Speech by the Austrian writer Michael Köhlmeier, held on 5 May before members of the Austrian government and other invited guests on the occasion of the anniversary of the liberation of the Mauthausen concentration camp.
Ladies and gentlemen, President Sobotka1 has filled me with courage when he said, “We have to call a spade a spade!” And please do not expect me to pretend being dumb. Not on a day like this and at a gathering like the one we are in now.
I only want one thing: to be able to look those murdered by the NS-regime into the eyes, those whose lives the young ladies and gentlemen only a while ago told us about so incredibly vividly.
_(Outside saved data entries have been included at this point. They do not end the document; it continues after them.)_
/-- The state after the registers up to x were loaded from I and PC moved on. -/
def afterLoad (s : State) (x : Nibble) : State :=
  (s.loadRegsFrom 0 (s.mem.readBytes s.i.toNat (x.toNat + 1))).advance

theorem exec_loadRegs_inRange {x : Nibble} (h : s.i.toNat + x.toNat < 4096) :
    exec (.loadRegs x) s = .next (afterLoad s x) := loadRegisters_next false x h

theorem getV_afterLoad (x j : Nibble) : (afterLoad s x).getV j =
    if j.toNat ≤ x.toNat then s.readByte (s.i.toNat + j.toNat) else s.getV j := by
  have hx := x.isLt
  rw [afterLoad, getV_advance, getV_loadRegsFrom _ _ _ _ (by simp; omega)]
  by_cases hj : j.toNat ≤ x.toNat
  · rw [dif_pos (by simp; omega), if_pos hj, Memory.getElem_readBytes]; rfl
  · rw [dif_neg (by simp; omega), if_neg hj]

theorem afterLoad_frame (s : State) (x : Nibble) :
    afterLoad s x = { s with v := (afterLoad s x).v, pc := (afterLoad s x).pc } := by
  unfold afterLoad
  rw [loadRegsFrom_frame]
  rfl

/-- Settles O34: the load writes the registers up to x, then PC moves on. -/
theorem loadRegistersFromIndex : Obligations.LoadRegistersFromIndex := by
  intro x s hrange
  refine ⟨_, exec_loadRegs_inRange hrange, fun j hj => ?_, fun j hj => ?_, ?_, afterLoad_frame s x, fun a => ?_⟩
  · rw [getV_afterLoad, if_pos hj]
  · rw [getV_afterLoad, if_neg (Nat.not_le.mpr hj)]
  · rw [afterLoad, loadRegsFrom_frame]; rfl
  · rw [afterLoad_frame]; rfl

/-- Settles O37: the store leaves I, so the load reads the bytes it wrote. -/
theorem storeThenLoadRestoresRegisters : Obligations.StoreThenLoadRestoresRegisters := by
  intro x s f hwf hrange
  refine ⟨_, _, exec_storeRegs_inRange hrange, exec_loadRegs_inRange hrange, fun j hj => ?_⟩
  rw [getV_afterLoad, if_pos hj]
  exact readByte_afterStoreRegs hwf hrange hj

/-- Settles O38: each store is one of a block of bytes, which a fetch sees. -/
theorem storeIsSeenByNextFetch : Obligations.StoreIsSeenByNextFetch := by
  refine fun x s hwf => ⟨fun hrange => ⟨_, exec_storeRegs_inRange hrange, rfl, ?regs⟩,
    fun hrange => ⟨_, exec_ldBcd_inRange hrange, rfl, ?digits⟩⟩
  case regs =>
    simpa using afterStore_seenByFetch hwf (regsUpTo_fits hrange) (getElem_regsUpTo s x)
  case digits => 
    simpa using afterStore_seenByFetch hwf (bcdDigits_fits (s.getV x) hrange) (getElem_bcdDigits (s.getV x))

/-! ## LOADSTORE_ADVANCES_I -/

theorem toNat_advancedIndex {x : Nibble} (h : s.i.toNat + x.toNat < 4096) :
    (s.i + x.setWidth 16 + 1).toNat = s.i.toNat + x.toNat + 1 := by
  rw [BitVec.toNat_add, BitVec.toNat_add, BitVec.toNat_setWidth_of_le (by decide), show (1 : Word).toNat = 1 from rfl]
  omega

/-- Settles O35: the parameter's other value adds one update of I. -/
theorem advancingBlockMovesIndexOnly : Obligations.AdvancingBlockMovesIndexOnly := by
  intro x s h
  refine ⟨⟨_, storeRegisters_next false x h, _, storeRegisters_next true x h, rfl, toNat_advancedIndex h⟩,
    ⟨_, loadRegisters_next false x h, _, loadRegisters_next true x h, rfl, ?_⟩⟩
  rw [loadRegsFrom_frame]
  exact toNat_advancedIndex h

/-! ## Beyond memory -/

theorem memFault_faultEntered (w : Word) (s : State) :
    FaultEntered .memOutOfRange (some w) (some (max s.i.toNat 4096)) none s (memFault w s) := rfl
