/-- Alternating arctangent series of `1/q` in fixed point: `p` is the running power. -/
def atanSeries (q2 : Nat) : Nat → Nat → Nat → Int → Int → Int
  | 0, _, _, _, acc => acc
  | fuel + 1, k, p, sign, acc => atanSeries q2 fuel (k + 2) (p / q2) (-sign) (acc + sign * ((p / k : Nat) : Int))

/-- Pi in fixed point, by Machin's formula. -/
def piFixed : Nat :=
  (16 * atanSeries 25 300 1 ((1 <<< seriesBits) / 5) 1 0 - 4 * atanSeries (239 * 239) 100 1 ((1 <<< seriesBits) / 239) 1 0).toNat

/-- Sine and cosine series: terms `x^k / k!` with alternating sign, from the term at `k`, in steps of two. -/
def trigSeries (x2 : Nat) : Nat → Nat → Nat → Int → Int → Int
  | 0, _, _, _, acc => acc
  | fuel + 1, k, term, sign, acc =>
    trigSeries x2 fuel (k + 2) (((term * x2) >>> seriesBits) / ((k + 1) * (k + 2))) (-sign) (acc + sign * (term : Int))

/-- Cosine and sine of a quarter turn's part `rem / 2^22`, as exact values with a sticky bit; exact at 0. -/
def quarterTurn (rem : Nat) : Num × Num :=
  if rem = 0 then (.fin false 1 0, .fin false 0 0)
  else
    let x := (piFixed * rem) >>> 23
    let x2 := (x * x) >>> seriesBits
    let c := trigSeries x2 80 0 (1 <<< seriesBits) 1 0
    let s := trigSeries x2 80 1 x 1 0
    (.fin false (2 * c.toNat + 1) (-(seriesBits : Int) - 1), .fin false (2 * s.toNat + 1) (-(seriesBits : Int) - 1))

/-- Cosine and sine of `2 pi k / 2^l` (R220), `l` at most 24. A part that is zero is +0. -/
def turn (l k : Nat) : Num × Num :=
  let j := k % 2 ^ l * 2 ^ (24 - l)
  let (c, s) := quarterTurn (j % 2 ^ 22)
  let pos (x : Num) : Num := if x.isZero then .fin false 0 0 else x
  match j / 2 ^ 22 with
  | 0 => (pos c, pos s)
  | 1 => (pos s.neg, pos c)
  | 2 => (pos c.neg, pos s.neg)
  | _ => (pos s, pos c.neg)

end Sys2Proof.Machine
end

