-- ==== Sys2Proof/Syntax.lean ====
section
/-! DEFINITION. The instructions of the PQ-9: one constructor for every row of spec/opcode_table.json.

The first part holds the events: the steps of the other agents that the table lists without an encoding, each with the operands
that the message or the agent carries.  The second part holds the slot words (the header R93 and the 312 encodings of R106),
with the operands of their format (R99, R100): `g` the guard predicate, `d`, `s`, `t` register or predicate numbers, `h`, `j`,
`ha`, `hb`, `hx` handle registers, an immediate with its lent bits joined on at the top.  Lean compiles no code for a
constructor beyond the 244th that carries operands, so the definitions that build slot words (the decoder, the step) are
marked noncomputable; the kernel evaluates them all the same. -/

namespace Sys2Proof

/-! ### Groups of operands that a message carries together -/

/-- The agent that sends a message of the coherence protocol, under its incarnation bit (R257). -/
structure Sender where
  agent : Nat
  inc : Bool
  deriving DecidableEq, Repr

/-- A message to an L1: who sends it, who receives it, the sender's incarnation bit. -/
structure Way where
  src : Nat
  dst : Nat
  inc : Bool
  deriving DecidableEq, Repr

/-- What a requester has to collect before its line is there: InvAcks or sums (R260), halves from the host bridge (R265). -/
structure Dues where
  acks : Nat
  halves : Nat
  deriving DecidableEq, Repr

/-- A request of the host for a half: exclusive or shared, under the bridge's incarnation bit (R265). -/
structure HostAsk where
  excl : Bool
  inc : Bool
  deriving DecidableEq, Repr

/-- A half on its way from the host bridge to a requester (R265). -/
structure HalfFor where
  excl : Bool
  agent : Nat
  inc : Bool
  deriving DecidableEq, Repr

/-- The destination range of a CPYR in its window (R226). -/
structure CopyRange where
  base : Nat
  total : Nat
  deriving DecidableEq, Repr

/-- An RPOST of a context, by its target (R130). -/
structure RpostOf where
  ctx : Nat
  target : Nat
  deriving DecidableEq, Repr

/-- The context whose access a peer acknowledges; `checked` where a held bundle waits for it (R157). `access` is the number of the access's bundle;
of a check the package and address of the word that its home now keeps. -/
structure AckTo where
  ctx : Nat
  checked : Bool
  access : Nat
  deriving DecidableEq, Repr

/-- What a peer has refused: a piece of a copy command or a record by its number plus one, else 0; `checked` where a held bundle waits for it;
`access` is the number of the bundle of an access. -/
structure RefusalOf where
  serial : Nat
  checked : Bool
  access : Nat
  deriving DecidableEq, Repr

/-- A CHAIN or a DONE names the rank that sends it (R235, R239). -/
structure ChainPart where
  rank : Nat
  block : List Word
  deriving DecidableEq, Repr

structure DoneWith where
  rank : Nat
  tile : BitVec 40
  deriving DecidableEq, Repr

/-- A flit's type and what it brings (R291). -/
structure FlitBody where
  kind : Nat
  x : Nat
  y : Nat
  deriving DecidableEq, Repr

/-- Requests that a router makes one (R290): the router, the home, the kind of request, its address or tile. -/
structure CombineAt where
  router : Nat
  home : Nat
  kind : Nat
  key : Nat
  deriving DecidableEq, Repr

structure CombineKey where
  kind : Nat
  key : Nat
  wide : Bool
  deriving DecidableEq, Repr
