/-- A full/empty wait of the next bundle (R159): the cycle in which it began, the slot, the window offset, whether it waits for a full granule. -/
structure FeWait where
  since : Nat
  slot : Nat
  addr : Word
  full : Bool
  deriving DecidableEq, Repr

/-- What a context is doing: no task; a task whose start waits for an unfreeze (R89, R304); issuing; after HALT; ended issue without a task (a
halted firmware context). -/
inductive Run where
  | idle | starting | running | ending | halted
  deriving DecidableEq, Repr

/-- A stop in progress (R324): requested, issue stopped, the markers returned (matrix, vector, copy), stopped at a loop head. -/
structure Stop where
  asked : Bool
  issued : Bool
  matrix : Bool
  vector : Bool
  copy : Bool
  atHead : Bool
  deriving DecidableEq, Repr

/-- The task a context runs (R298, R303): its launch, its task slot, its residency lease. -/
structure Task where
  launch : Nat
  lease : List (Nat × Nat)
  deriving DecidableEq, Repr

/-- One hardware context (R73, R79). -/
structure Ctx where
  regs : Regs
  pc : Word
  run : Run
  task : Option Task
  rank : BitVec 10
  nranks : BitVec 11
  argp : Word
  asid : BitVec 12
  lsbase : BitVec 8
  lslen : BitVec 9
  fflags : BitVec 5
  check : Bool
  nfmt : Tab (BitVec 16)
  tvecRec : BitVec 14
  tvecHandler : BitVec 36
  gstat : Word
  gtimeout : BitVec 32
  pair : Option (BitVec 16 × BitVec 16)
  loops : List LoopRec                 -- innermost first
  vflags : Tab (BitVec 5)              -- not listed: 0
  openSet : List (BitVec 40)
  leases : List LeaseSlot
  barGen : Tab Bool                    -- generation at the last BARJ; not listed: 0
  cmdNo : BitVec 32
  handler : Bool
  handlerDepth : Nat
  pending : List TrapInfo              -- oldest first
  readyAt : Nat                        -- stall (R96): the next bundle does not issue before this cycle
  yielded : Bool                       -- YIELD in force for one choice (R126)
  busy : List Busy
  loads : List PendLoad
  remote : List RemoteAcc
  rposts : List Nat                    -- the targets of its RPOSTs not yet acknowledged (R130, R132): peer, context, core as R10 lays them out
  drops : List Drop
  reply : Replies
  late : List (Nat × BitVec 40)        -- questions of bundles that a trap has ended, whose answers are still to come (model's own)
  refills : List (Nat × Nat × BitVec 40) -- DUPs whose refill reply is outstanding (R51, R170): both registers, the tile
  shadowWait : Option Nat              -- the line whose shadow its held bundle waits for (R161)
  stop : Stop
  faulted : Option Cause               -- the cause by which the task ends (R123, R323)
  discarded : Bool                     -- the task is discarded (R323)
  feWait : List FeWait                 -- the full/empty waits of its next bundle (R159)
  blocked : Bool                       -- a block of its next bundle has been detected (R86)
  lateFlags : List (BitVec 5 × Nat)    -- floating-point flags and the cycle in which they are set (R149)
  bundle : Nat                         -- model's own: bundles issued
  deriving DecidableEq, Repr

/-! ### Engine commands -/

/-- A region descriptor as resolved at issue (R75, R17): `win` is the window's first byte in the local store. -/
structure Region where
  win : Nat
  base : Nat
  stride : Int
  count : Nat
  fword : BitVec 16
  elem : Elem
  keep : Bool
  fe : Bool
  deriving DecidableEq, Repr

/-- The comparisons of CMP and CMPI (R145) and, without the unsigned ones, of VCMP (R213). -/
inductive Cond where
  | eq | ne | lt | le | gt | ge | ltu | leu | gtu | geu
  deriving DecidableEq, Repr

/-- What a vector or special-function command computes (R205). -/
inductive VOp where
  | add | sub | mul | fma (negProduct : Bool) | max | min | abs | neg | clampS | clampV | cvt | cvtS
  | exp (base2 : Bool) | rcp | rsq | sumF | sumI | rmax | sel | cmp (c : Cond) | topk (lowest : Bool)
  | gath | scat | iota | fill | bfly (cj : Bool) | twid | cmul (cj : Bool) | iadd (sat : Bool) | imul
  | band | bor | bxor | shl | shr | sar | flg (clr : Bool) | maskw
  deriving DecidableEq, Repr

/-- A vector command with its operands latched at issue; `x` and `y` are B[s] and B[t] (R191). -/
structure VCmd where
  op : VOp
  rm : BitVec 2
  sat : Bool
  quiet : Bool
  d : Region
  s : Option Region
  t : Option Region
  x : Word
  y : Word
  deriving DecidableEq, Repr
And be it only with the help of your and my imaginative power.
And it is those people who I hear asking: What are you going to tell those sitting here and belonging to a party whose members in an almost weekly rhythm deliver anti-Semitic or racist statements downplaying Nazi crimes, either in the glaring public or stealthily in the forums and social media. What are you going to tell them?
Do you want to pretend you did not know about all this? You did not know what they mean when they are exchanging their codes? When they are talking about certain ‘circles from the East Coast’? When they are playing with the number ‘88’? Or when they, as they did just a while ago, use the name of ‘George Soros’ as a click to conspiracy theories in the ill-fated tradition of the Protocols of the ‘Elders of Zion’2? The concept of ‘sound rumours’ will make its way into the dictionary of perfidy and slander.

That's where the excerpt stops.